What needs to be done
In the data below, find the line containing "r).EB = s.EB := rfl", then set down that line and every later line up to and including the line containing "theorem State.validRange_setRun (s", exactly.

Extracted information
theorem State.hostReset_chunk_length (s : State) (j : CReg) : (s.hostReset.chunk j).length = s.hostReset.W := by
  simp [State.chunk, State.hostReset, State.W]

@[simp] theorem State.chunk_setReg (s : State) (i : Reg) (v : Word) (j0 : CReg) : (s.setReg i v).chunk j0 = s.chunk j0 := rfl
@[simp] theorem State.W_setReg (s : State) (i : Reg) (v : Word) : (s.setReg i v).W = s.W := rfl
@[simp] theorem State.EB_setReg (s : State) (i : Reg) (v : Word) : (s.setReg i v).EB = s.EB := rfl
@[simp] theorem State.validRange_setReg (s : State) (i : Reg) (v : Word) (x : Int) (k : Nat) : (s.setReg i v).validRange x k = s.validRange x k := rfl
@[simp] theorem State.reg_setChunk (s : State) (j : CReg) (v : Chunk) (i0 : Reg) : (s.setChunk j v).reg i0 = s.reg i0 := rfl
@[simp] theorem State.num_setChunk (s : State) (j : CReg) (v : Chunk) (r0 : Reg) : (s.setChunk j v).num r0 = s.num r0 := rfl
@[simp] theorem State.W_setChunk (s : State) (j : CReg) (v : Chunk) : (s.setChunk j v).W = s.W := rfl
@[simp] theorem State.EB_setChunk (s : State) (j : CReg) (v : Chunk) : (s.setChunk j v).EB = s.EB := rfl
@[simp] theorem State.validRange_setChunk (s : State) (j : CReg) (v : Chunk) (x : Int) (k : Nat) : (s.setChunk j v).validRange x k = s.validRange x k := rfl
@[simp] theorem State.reg_setMem (s : State) (m : Memory) (i0 : Reg) : (s.setMem m).reg i0 = s.reg i0 := rfl
@[simp] theorem State.chunk_setMem (s : State) (m : Memory) (j0 : CReg) : (s.setMem m).chunk j0 = s.chunk j0 := rfl
@[simp] theorem State.num_setMem (s : State) (m : Memory) (r0 : Reg) : (s.setMem m).num r0 = s.num r0 := rfl
@[simp] theorem State.W_setMem (s : State) (m : Memory) : (s.setMem m).W = s.W := rfl
@[simp] theorem State.EB_setMem (s : State) (m : Memory) : (s.setMem m).EB = s.EB := rfl
@[simp] theorem State.validRange_setMem (s : State) (m : Memory) (x : Int) (k : Nat) : (s.setMem m).validRange x k = s.validRange x k := rfl
@[simp] theorem State.reg_memWrite (s : State) (a : Nat) (v : List Byte) (i0 : Reg) : (s.memWrite a v).reg i0 = s.reg i0 := rfl
@[simp] theorem State.chunk_memWrite (s : State) (a : Nat) (v : List Byte) (j0 : CReg) : (s.memWrite a v).chunk j0 = s.chunk j0 := rfl
@[simp] theorem State.num_memWrite (s : State) (a : Nat) (v : List Byte) (r0 : Reg) : (s.memWrite a v).num r0 = s.num r0 := rfl
@[simp] theorem State.W_memWrite (s : State) (a : Nat) (v : List Byte) : (s.memWrite a v).W = s.W := rfl
@[simp] theorem State.EB_memWrite (s : State) (a : Nat) (v : List Byte) : (s.memWrite a v).EB = s.EB := rfl
@[simp] theorem State.validRange_memWrite (s : State) (a : Nat) (v : List Byte) (x : Int) (k : Nat) : (s.memWrite a v).validRange x k = s.validRange x k := rfl
@[simp] theorem State.reg_setRun (s : State) (r : RunState) (i0 : Reg) : (s.setRun r).reg i0 = s.reg i0 := rfl
@[simp] theorem State.chunk_setRun (s : State) (r : RunState) (j0 : CReg) : (s.setRun r).chunk j0 = s.chunk j0 := rfl
@[simp] theorem State.num_setRun (s : State) (r : RunState) (r0 : Reg) : (s.setRun r).num r0 = s.num r0 := rfl
@[simp] theorem State.W_setRun (s : State) (r : RunState) : (s.setRun r).W = s.W := rfl
@[simp] theorem State.EB_setRun (s : State) (r : RunState) : (s.setRun r).EB = s.EB := rfl
@[simp] theorem State.validRange_setRun (s : State) (r : RunState) (x : Int) (k : Nat) : (s.setRun r).validRange x k = s.validRange x k := rfl
@[simp] theorem State.reg_advance (s : State) (i0 : Reg) : s.advance.reg i0 = s.reg i0 := rfl
@[simp] theorem State.chunk_advance (s : State) (j0 : CReg) : s.advance.chunk j0 = s.chunk j0 := rfl
@[simp] theorem State.num_advance (s : State) (r0 : Reg) : s.advance.num r0 = s.num r0 := rfl
@[simp] theorem State.W_advance (s : State) : s.advance.W = s.W := rfl
@[simp] theorem State.EB_advance (s : State) : s.advance.EB = s.EB := rfl
@[simp] theorem State.validRange_advance (s : State) (x : Int) (k : Nat) : s.advance.validRange x k = s.validRange x k := rfl
@[simp] theorem State.reg_drawn (s : State) (n : Nat) (i0 : Reg) : (s.drawn n).reg i0 = s.reg i0 := rfl
@[simp] theorem State.chunk_drawn (s : State) (n : Nat) (j0 : CReg) : (s.drawn n).chunk j0 = s.chunk j0 := rfl
@[simp] theorem State.num_drawn (s : State) (n : Nat) (r0 : Reg) : (s.drawn n).num r0 = s.num r0 := rfl
@[simp] theorem State.W_drawn (s : State) (n : Nat) : (s.drawn n).W = s.W := rfl
@[simp] theorem State.EB_drawn (s : State) (n : Nat) : (s.drawn n).EB = s.EB := rfl
@[simp] theorem State.validRange_drawn (s : State) (n : Nat) (x : Int) (k : Nat) : (s.drawn n).validRange x k = s.validRange x k := rfl
@[simp] theorem State.reg_takeFault (s : State) (c : Cause) (v : Word) (i0 : Reg) : (s.takeFault c v).reg i0 = s.reg i0 := rfl
@[simp] theorem State.chunk_takeFault (s : State) (c : Cause) (v : Word) (j0 : CReg) : (s.takeFault c v).chunk j0 = s.chunk j0 := rfl
@[simp] theorem State.num_takeFault (s : State) (c : Cause) (v : Word) (r0 : Reg) : (s.takeFault c v).num r0 = s.num r0 := rfl
@[simp] theorem State.W_takeFault (s : State) (c : Cause) (v : Word) : (s.takeFault c v).W = s.W := rfl
@[simp] theorem State.EB_takeFault (s : State) (c : Cause) (v : Word) : (s.takeFault c v).EB = s.EB := rfl
@[simp] theorem State.validRange_takeFault (s : State) (c : Cause) (v : Word) (x : Int) (k : Nat) : (s.takeFault c v).validRange x k = s.validRange x k := rfl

Output
@[simp] theorem State.EB_setRun (s : State) (r : RunState) : (s.setRun r).EB = s.EB := rfl
@[simp] theorem State.validRange_setRun (s : State) (r : RunState) (x : Int) (k : Nat) : (s.setRun r).validRange x k = s.validRange x k := rfl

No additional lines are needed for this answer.